Dataset entries:
BEGIN
/-- The rows of core SRAM that an access of `n` bytes at `o` reads (R66); `es` is what their check bits find. -/
def State.windowCheck (s : State) (c o n : Nat) (es : List Ecc) : Bool × State :=
  if o < 0x60000 then sramChecks s c (o / 64 * 64) (es.take (rowsOf o n)) else (true, s)
def State.corePerform (s : State) (c : Nat) (p : Pkt) (es : List Ecc) : State :=
  let o := p.addr % 2 ^ 20
  if p.op = 0x01 then
    let (ok, s1) := s.windowCheck c o (loadLen p) es
    if ok then s1.coreReply c p 0x08 0 (s1.windowRead c o (loadLen p)) else s1.coreReply c p 0x08 0x05 []
  else if p.op = 0x02 ∨ p.op = 0x03 then (s.windowWrite c o p.payload).coreReply c p 0x09 0 []
  else if p.op = 0x11 then
    let data := p.payload.drop 16
    ((s.windowWrite c o data).destTally (leVal (p.payload.take 16)) data.length).coreReply c p 0x09 0 []
  else if p.op = 0x12 then
    let (ok, s1) := s.windowCheck c o (pullLen p) es
    if ok then s1.pullSend p (s1.windowRead c o (pullLen p)) else s1.coreReply c p 0x08 0x05 []
  else if 0x20 ≤ p.op ∧ p.op ≤ 0x29 then
    let (ok, s1) := s.windowCheck c o 8 es
    if !ok then s1.coreReply c p 0x0A 0x05 []
    else
      let old := s1.windowRead c o 8
      match atomicNew (p.op - 0x20) (BitVec.ofNat 64 (leVal old)) (BitVec.ofNat 64 (leVal (p.payload.take 8)))
          (BitVec.ofNat 64 (leVal (p.payload.drop 8))) with
      | some v => (s1.windowWrite c o (leBytes 8 v.toNat)).coreReply c p 0x0A 0 old
      | none => s1
  else if p.op = 0x18 then s.sheafTake c p
  else if p.op = 0x19 then s.ctrlTake p
  else if isCplOp p.op then s.deliverCpl p (p.addr % 256) p.payload
  else s
/-- A packet of which a beat was poisoned on the mesh (R142): a request is answered "data error", a completion is one. -/
def State.corePoisoned (s : State) (c : Nat) (p : Pkt) : State :=
  if isCplOp p.op then s.deliverCpl p 0x05 [] else if p.tc = 0 then s else s.coreReply c p (cplOp p.op) 0x05 []
/-- The head of the inbound buffer: a beat of a packet still arriving is taken; with the last beat its request is performed, or discarded
when a beat was poisoned (R142). -/
def execInboundDelivery (core : CoreId) (es : List Ecc) (s : State) : Out :=
  let c := core.val
  let k := s.core c
  match k.inbound with
  | [] => .next s
  | b :: rest =>
    let bad := k.inBad || b.poison
    let s1 := s.setCore c { k with inbound := rest, inBad := bad && !b.last }
    if !b.last then .next s1
    else match b.pkt with
      | none => .next s1
      | some p => .next (if bad then s1.corePoisoned c p else s1.corePerform c p es)

/-! Dynamic traffic of the mesh (R142, R149 to R153). -/

def Core.buf (k : Core) (src : Nat) : List Beat :=
  match src with
  | 0 => k.bufN | 1 => k.bufE | 2 => k.bufS | 3 => k.bufW | 4 => k.gwQ | _ => k.outQ
def Core.setBuf (k : Core) (src : Nat) (l : List Beat) : Core :=
  match src with
  | 0 => { k with bufN := l } | 1 => { k with bufE := l } | 2 => { k with bufS := l } | 3 => { k with bufW := l }
  | 4 => { k with gwQ := l }.fillGw | _ => { k with outQ := l }.fillOut
/-- The idle reservation's owner of step `n` on an outbound link (R152). -/
def idleOwner (c link n : Nat) : Option Nat :=
  let l := dynSources c link
  if l.isEmpty then none else l[n % l.length]?
/-- The steps of the present tick in which source `src` owns an outbound link and nothing dynamic has taken it yet (R141, R149, R152, R153): the
first of them. A running phase with a schedule has one step before its next PHASE_STEP; a gateway port takes a beat of each input in every cycle. -/
def State.linkSlot (s : State) (c link src : Nat) : Option Nat :=
  let k := s.core c
  let free := s.freeCycles (coreDie c)
  let idle : Option Nat := (List.range free).find? fun j =>
    decide (idleOwner c link (tget 0 s.dieStep (coreDie c) + j) = some src) && !k.sentNow.any fun x => decide (x % 16 = link ∧ 16 * j ≤ x)
  if link = 5 then
    (if (dynSources c 5).contains src then (List.range free).find? fun j => !k.sentNow.contains (16 * j + 8 + src) else none)
  else match k.run with
  | some r =>
    let d := tget 0 k.phaseTab r.launch.entry
    if pdSchedCount d = 0 then idle
    else match k.rsvWord d link with
      | some x => if free ≠ 0 ∧ rvOwner x r.stepNo = some src ∧ !k.sentNow.contains link then some 0 else none
      | none => none
  | none => idle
END
WORK REQUEST — Say how many lines of the data above include the word "leVal", and add nothing further.

RESPONSE — 3